What we saw on the video of two Black men getting arrested while waiting for a friend in a Philadelphia Starbucks is not about “diversity” writ large. Nor is it about a nebulous group of “people of color” — it is about anti-Blackness. This was not an isolated incident, as any Black person in America could tell you. And if it isn’t Starbucks in their experience, it’s one of a million other retail outlets where Black people live, work, and shop. But it is Starbucks that now has the opportunity and responsibility to set an example for how to do this well. That begins with calling it what it is — only then can you begin to wrestle with solutions.
2. Unconscious bias is not the framework to use.
Unconscious bias is an interesting, very real phenomenon. Important work has been done on this issue as it relates to everything from car loan interest rates to courtroom convictions. It is not, however, what happened in the Philadelphia Starbucks. There was a tremendous amount of explicit bias present for a barista to target two Black men who were doing nothing out of the ordinary for any Starbucks in America. Using unconscious bias as a theoretical smokescreen holds companies back from upending discriminatory behaviors. Companies have warped the initial concept and now use it as the phenomenon du jour for making people feel less guilty about plain, old-fashioned racism.
Additionally, anyone worth their salt in this field will tell you that unconscious bias cannot be trained out of a person. When taught correctly, awareness of unconscious bias needs to be leveraged to build systems that can mitigate the bias (ex: removing names from resumes or having multiple people screen phone interviews). Emerging research shows that this current wave of unconscious bias trainings trainings may actually have the opposite of the desired effect. But it is much easier to say “this resides so deep in our subconscious that we don’t even know we’re doing it” than “we need to stop racism in our company.”
3. Do this training in person, not by video.
I am not certain how in five weeks time, 100,000+ people will be trained in one day other than by video. Please consider taking more time to implement a different model. Issues around race in particular stir up legitimate, difficult emotions for people from all backgrounds. Without skilled facilitation, the people who get hurt are likely to be the people who are already vulnerable in this situation. For example, employees of color — and Black baristas in particular — will be forced to do the in-person explaining to white colleagues for whom this may be their first foray into a conversation about race. This is an additional burden for a segment of your employee base, many of whom are currently left to field questions from their community about their employment with Starbucks.

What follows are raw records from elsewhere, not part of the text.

/-- Issue the fabric read of an inbound cycle (R325, R326). -/
def State.issueRead (s : State) (x : PwPort) (n : Nat) (w : PwWindow) (c : BusCycle) : State :=
  let p := s.pw x
  let off := p.inOff w c
  match p.freeSlot with
  | none => (s.countPw x fun k => { k with entryWaits := inc48 k.entryWaits }).answerBus x (waitAnswer p.personality)
  | some e =>
    let fo := if w.tunnel then off else inStart w off c.len
    let total := c.len + w.extra (off + c.len) ((w.fabricAddr fo).toNat + c.len)
    let rec_ : CycleRec :=
      { bus := busCode p.personality, op := 0, space := c.space, priv := w.priv, block := c.block, beat := c.beat, len := BitVec.ofNat 13 total, addr := c.addr }
    let h : Hdr :=
      { dst := w.target, src := s.pwGeid x, type := if w.tunnel then tyHeritage else tyMemRead, subtype := if w.tunnel then 1 else 0,
        cls := w.cls, tag := BitVec.ofNat 12 e, part := s.pwOwner x, inst := w.inst, addr := w.fabricAddr fo,
        length := if w.tunnel then 16 else 0, tw := if w.tunnel then 0 else BitVec.ofNat 64 total }
    let s1 := (s.closeWrite x).takeTag h total none
    let s2 := s1.modPw x fun p =>
      { p with entries := Tab.put none p.entries e (some
          { cycle := c, window := n, state := if p.personality = .pci then .delayed else .held, left := total, total := total }) }
    ((s2.countPw x fun k => { k with inReads := inc48 k.inReads }).pwInject x
      { hdr := h, payload := if w.tunnel then rec_.bytes else [] }).answerBus x (waitAnswer p.personality)

/-- The read is a delayed transaction whose request or data the port keeps. -/
def InboundState.kept : InboundState → Bool
  | .delayed => true
  | .ready _ => true
  | _ => false

/-- The entry of a PCI delayed transaction for a cycle: the same address, command and byte enables (R325). -/
def Patchwork.delayedFor (p : Patchwork) (c : BusCycle) : Option (Nat × PwEntry) :=
  p.entries.findSome? fun e =>
    match e.2 with
    | some y => if y.cycle.addr = c.addr ∧ y.cycle.len = c.len ∧ y.cycle.space = c.space ∧ y.state.kept then some (e.1, y) else none
    | none => none

/-- Give an entry of an inbound read back. -/
def State.dropEntry (s : State) (x : PwPort) (e : Nat) : State := s.modPw x fun p => { p with entries := Tab.put none p.entries e none }

/-- An inbound read that a window has claimed: a repeat of a delayed read, data of a prefetch buffer, or a new fabric read (R325, R326). -/
def State.claimRead (s : State) (x : PwPort) (n : Nat) (w : PwWindow) (c : BusCycle) : State :=
  let p := s.pw x
  let off := p.inOff w c
  match p.delayedFor c with
  | some (e, y) =>
    (match y.state with
     | .ready false => (s.dropEntry x e).answerBus x (.data y.data)
     | .ready true => ((s.dropEntry x e).countPw x fun k => { k with inAbort := inc48 k.inAbort }).answerBus x .busError
     | _ => s.answerBus x .retry)
  | none =>
    let s0 := if c.continued then s else s.dropPrefetch x (·.inbound)
    let fo := if w.tunnel then off else inStart w off c.len
    match (s0.pw x).prefetch.filter fun b => b.inbound && decide (b.window = n) && b.holds fo c.len with
    | b :: _ =>
      ((s0.usePrefetch x b fo c.len).countPw x fun k => { k with inReads := inc48 k.inReads }).answerBus x
        (.data (if w.tunnel then (b.data.drop (fo - b.addr)).take c.len else busBytes w off c.len fo (b.data.drop (fo - b.addr))))
    | [] => s0.issueRead x n w c

/-- An inbound VMEbus RMW: a read, then a posted write (R324). -/
def State.claimRmw (s : State) (x : PwPort) (n : Nat) (w : PwWindow) (c : BusCycle) : State :=
  match (s.pw x).freeSlot with
  | none => (s.countPw x fun k => { k with entryWaits := inc48 k.entryWaits }).answerBus x .held
  | some _ =>
    if 256 < s.inboundCells x + blocksFor c.len then s.answerBus x .held
    else
      let i : PwInbound := { window := n, win := w, base := (s.pw x).inBase w, cycle := c, off := (s.pw x).inOff w c, data := c.data }
      let s1 := (s.issueRead x n w { c with data := [] }).countPw x fun k => { k with inWrites := inc48 k.inWrites }
      (s.writeFrames x i).foldl (fun t f => t.pwInject x f) (s1.busWrite x w.space c.addr.toNat c.len)

/-- A bus cycle of another master: the window that claims it acts; one that no window claims is not answered (R316). A cycle that is not part of the burst in progress ends that burst (R327, R329). -/
def State.claimCycle (s : State) (x : PwPort) (c : BusCycle) (act : State → Nat → PwWindow → State) : State :=
  if s.pwLive x = false then s
  else
    let s0 := if c.continued then s else (s.closeWrite x).dropPrefetch x (·.inbound)
    match (s0.pw x).inMatch c with
    | none => s0.answerBus x .none_
    | some (n, w) => act s0 n w

/-! ### Completions of inbound reads -/

/-- Data or an error for an inbound read of the port has arrived whole (R325). -/
def State.endInbound (s : State) (x : PwPort) (e : Nat) (y : PwEntry) (ok : Bool) : State :=
  let w := (s.pw x).window y.window
  match y.state with
  | .dropped yielded =>
    let s1 := s.dropEntry x e
    if yielded then s1.countPw x fun k => { k with yieldDiscard := inc48 k.yieldDiscard } else s1
  | st =>
    let off := (s.pw x).inOff w y.cycle
    let fo := if w.tunnel then off else inStart w off y.cycle.len
    let bytes := if w.tunnel then y.data.take y.cycle.len else busBytes w off y.cycle.len fo y.data
    let s1 := if ok ∧ y.cycle.len < y.data.length then
        s.addPrefetch x
          { window := y.window, src := 0, partition := 0, addr := fo + y.cycle.len, busAddr := y.cycle.addr.toNat + y.cycle.len,
            data := y.data.drop y.cycle.len, fresh := List.range (y.data.length - y.cycle.len), inbound := true }
      else s
    let s2 := s1.modPw x fun p => { p with crossed := false }
    match st with
    | .held =>
      if ok then (s2.dropEntry x e).answerBus x (.data bytes)
      else ((s2.dropEntry x e).countPw x fun k => { k with inAbort := inc48 k.inAbort }).answerBus x .busError
    | _ => s2.modPw x fun p =>
        { p with entries := Tab.put none p.entries e (some { y with data := bytes, state := .ready (!ok) }) }

/-- A completion or RESPONSE at the port (R138, R312, R325). -/
def State.pwCompletion (s : State) (x : PwPort) (f : Frame) : State :=
  let h := f.hdr
  let unexpected := s.countFab (s.pwHome x) fun c => { c with unexpectedCpl := inc48 c.unexpectedCpl }
  match s.tagUse (s.pwGeid x) h.tag, Tab.get none (s.pw x).entries h.tag.toNat with
  | some u, some y =>
    if u.dst ≠ h.src then unexpected
    else
      let data := if h.type = tyHeritage then (CycleRec.ofBytes f.payload).data else f.payload
      let ok := decide (h.status = csSuccess ∧ h.poison = false)
      let y1 := { y with data := y.data ++ data, left := y.left - data.length }
      if ok ∧ h.type = tyCompletion ∧ h.reqLen ≠ h.length.toNat then
        s.modPw x fun p => { p with entries := Tab.put none p.entries h.tag.toNat (some y1) }
      else (s.setTag (s.pwGeid x) h.tag none).endInbound x h.tag.toNat y1 ok
  | _, _ => unexpected

/-- A frame that the port does not support (Table 9.4). -/
def State.unsupportedAt (s : State) (x : PwPort) (f : Frame) : State :=
  if f.hdr.kind = .nonPosted then s.pwInject x (replyFrame f.hdr csUnsupported [])
  else s.countPw x fun c => { c with unsuppFrames := inc48 c.unsuppFrames }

Like when your company decided it wanted to take on the “Race Together” initiative in 2015, several of us cautioned that you did not have the capability to do this without serious facilitation training and support for baristas who would be on the hook for these conversations. Conversations about race are incredibly important, but when done poorly, people dig deeper into their entrenched mindsets rather than experience a transformation. As it currently stands, 80% of Millennials do not want to discuss race in mixed company; consider this context as you design the experience.

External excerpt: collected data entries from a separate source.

-- ==== Sys2Proof/Machine/FabricOps.lean ====
section
/-!
DEFINITION. Fabric tables: malformed frames (R134), the tables that a PU uses (R26, R149), commits and epochs (R149 to R151), multipath (R141, R142), up*/down* routes (R147), fabric time (R162 to R164, R228).
-/

namespace Sys2Proof.Machine

/-! ### Malformed frames (R134) -/

/-- LENGTH or REQ_LEN outside the range of the frame's type (Tables 4.3 and 4.4, R133). -/
def badLength (h : Hdr) : Bool :=
  let n := h.length.toNat
  let t := h.type.toNat
  if t = 1 then decide (n ≠ 0 ∨ h.reqLen = 0 ∨ 4096 < h.reqLen)
  else if t = 2 then decide (n = 0 ∨ 4096 < n)
  else if t = 5 then (if h.subtype = 3 then decide (n ≠ 8 ∧ n ≠ 16) else decide (n ≠ 4 ∧ n ≠ 8))
  else if t = 6 then (if h.subtype = 0 then decide (n ≠ 0 ∨ (h.reqLen ≠ 4 ∧ h.reqLen ≠ 8)) else decide (n ≠ 4 ∧ n ≠ 8))
  else if t = 7 then
    let d := fld h.tw.toNat 0 5
    decide (d < 3 ∨ 16 < d ∨ n < 4 * d ∨ 4 * d + 4096 < n)
  else decide (4096 < n)

/-- A frame that R134 calls malformed. A TLP whose ECRC check failed is one (R248). -/
def malformed (f : Frame) : Bool :=
  let h := f.hdr
  let t := h.type.toNat
  decide (t = 0 ∨ 9 < t) ||
  decide (t = 5 ∧ (h.subtype = 0 ∨ 3 < h.subtype)) || decide (t = 6 ∧ 1 < h.subtype) || decide (t = 9 ∧ (h.subtype = 0 ∨ 4 < h.subtype)) ||
  decide ((t = 7 ∨ t = 8) ∧ h.subtype.toNat % 4 = 3) || decide (h.colour = 3) || badLength h ||
  decide ((t = 1 ∨ t = 2 ∨ t = 5 ∨ t = 6) ∧ 4096 < h.addr.toNat % 4096 + h.span) ||
  decide (h.kind ≠ .completion ∧ h.status ≠ 0) || decide (h.kind = .completion ∧ 0xA < h.status) ||
  (match f.tlp with | some t => t.td && !t.ecrcOk | none => false)

/-- LINK_STATE and TIME frames are link-local: they are neither routed nor checked (R146, R162, R240). -/
def linkLocal (h : Hdr) : Bool := decide (h.type = tyManagement ∧ (h.subtype = 1 ∨ h.subtype = 2))

/-! ### Tables and epochs -/

/-- The tables that a PU uses: those of the newest commit, or those before a commit that is not yet in effect there (R26). -/
def State.view (s : State) (pu : Nat) : Tables := (Tab.get none s.fabric.stale pu).getD s.fabric.tables

/-- The epoch of a table (R150). -/
def Tables.ep (t : Tables) (k : TableKind) : BitVec 2 := Tab.get 0 t.epoch k.code

/-- The tables in the order of TABLES. -/
def allTables : List TableKind := [.route, .group, .endpoint, .window, .policy]

/-- The frames in the device that matched an epoch of a table (R151). -/
def State.epochFrames (s : State) (k : TableKind) (e : BitVec 2) : Nat := (s.framesWith fun r => r.epochs.contains (k, e)).length

/-- Write an entry only where one is staged. -/
def mergeTab {α : Type} [DecidableEq α] (d : α) (t : Tab α) (w : Tab (Option α)) : Tab α :=
  w.foldl (fun a e => match e.2 with | some v => Tab.put d a e.1 v | none => a) t

/-- Clear the entries of a table that a test picks. -/
def dropTab {α : Type} (t : Tab α) (f : Nat → α → Bool) : Tab α := t.filter fun e => !f e.1 e.2

/-- A staged write of the policy table takes effect (R235, R237). -/
def PolicyWrite.apply (t : Policy) : PolicyWrite → Policy
  | .owner p o => { t with owner := Tab.put 0 t.owner p o }
  | .pwOwner b o => if b then { t with ownerB := o } else { t with ownerA := o }
  | .destroy o =>
    { t with owner := dropTab t.owner fun _ v => decide (v = o), ownerA := if t.ownerA = o then 0 else t.ownerA
             ownerB := if t.ownerB = o then 0 else t.ownerB, grant := dropTab t.grant fun k _ => decide (k / 256 = o.toNat ∨ k % 256 = o.toNat) }
  | .grant a b v => { t with grant := Tab.put false t.grant (256 * a.toNat + b.toNat) v }
  | .trust p v => { t with trust := Tab.put 0 t.trust p v }
  | .shared p r => { t with shared := Tab.put none t.shared p (some r), trust := Tab.put 0 t.trust p 2 }
  | .inst p id r => { t with inst := Tab.put none t.inst (256 * p + id) (some r) }
  | .instRemove p id => { t with inst := Tab.put none t.inst (256 * p + id) none }
  | .vh v r => { t with vh := Tab.put none t.vh v r }
  | .bind v k b => { t with bind := Tab.put none t.bind (32 * v + k) b }

/-- The policy table once its staged writes take effect. -/
def State.stagedPolicy (s : State) : Policy := s.fabric.staged.policy.foldl PolicyWrite.apply s.policy

/-- Instances whose destruction has ended (R264). -/
def State.goneInsts (s : State) : List Nat := (s.parts.insts.filter fun e => e.2.gone).map Prod.fst

/-- The policy table that the next commit puts in force: staged writes, without the instances whose destruction has ended. -/
def State.nextPolicy (s : State) : Policy :=
  s.goneInsts.foldl (fun t k => PolicyWrite.apply t (.instRemove (k / 256) (k % 256))) s.stagedPolicy

/-- The tables once the staged writes of `l` take effect, with their epochs advanced (R149, R150). -/
def State.nextTables (s : State) (l : List TableKind) : Tables :=
  let t := s.fabric.tables
  let w := s.fabric.staged
  let on (k : TableKind) : Bool := l.contains k
  { route := if on .route then mergeTab .invalid t.route w.route else t.route
    group := if on .group then mergeTab {} t.group w.group else t.group
    endpoint := if on .endpoint then w.endpoint.foldl (fun a e => match e.2 with | some v => Tab.put none a e.1 (some v) | none => a) t.endpoint
      else t.endpoint
    window := if on .window then mergeTab {} t.window w.window else t.window
    policy := if on .policy then s.nextPolicy else t.policy
    epoch := l.foldl (fun a k => Tab.mod 0 a k.code (· + 1)) t.epoch }

/-- Staged writes without those of the tables in `l`. -/
def Staged.drop (w : Staged) (l : List TableKind) : Staged :=
  let on (k : TableKind) : Bool := l.contains k
  { route := if on .route then [] else w.route, group := if on .group then [] else w.group, endpoint := if on .endpoint then [] else w.endpoint
    window := if on .window then [] else w.window, policy := if on .policy then [] else w.policy }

4. Manage expectations for a single training.
Effective training should be thought of as part of ongoing education, not a one-shot solution to something that ails you. This is certainly the case with race. If Starbucks wants to change the way baristas and other employees discuss, think about, and behave around issues of race and racism, consider a multi-part experience that allows employees to reflect in between sessions. Is this expensive? Of course it is. I cannot begin to guess how much revenue your company is forgoing by closing stores on May 29. However, it pales in comparison to the revenue you will gain if Starbucks takes the lead on how companies eradicate racism from their stores.
5. Normalize the topic in your stores
My current favorite book on race is So You Want to Talk about Race by Ijeoma Oluo. Buy lots of copies and put them on the shelves of your stores. Other titles to consider are Why Are All the Black Kids Sitting Together in the Cafeteria? by Beverly Daniel Tatum and Eloquent Rage by Brittney Cooper. Like your stores have done with music, let these books permeate your customers’ collective consciousness. Help normalize the conversation about race and racism by providing access to the smartest people working on this today.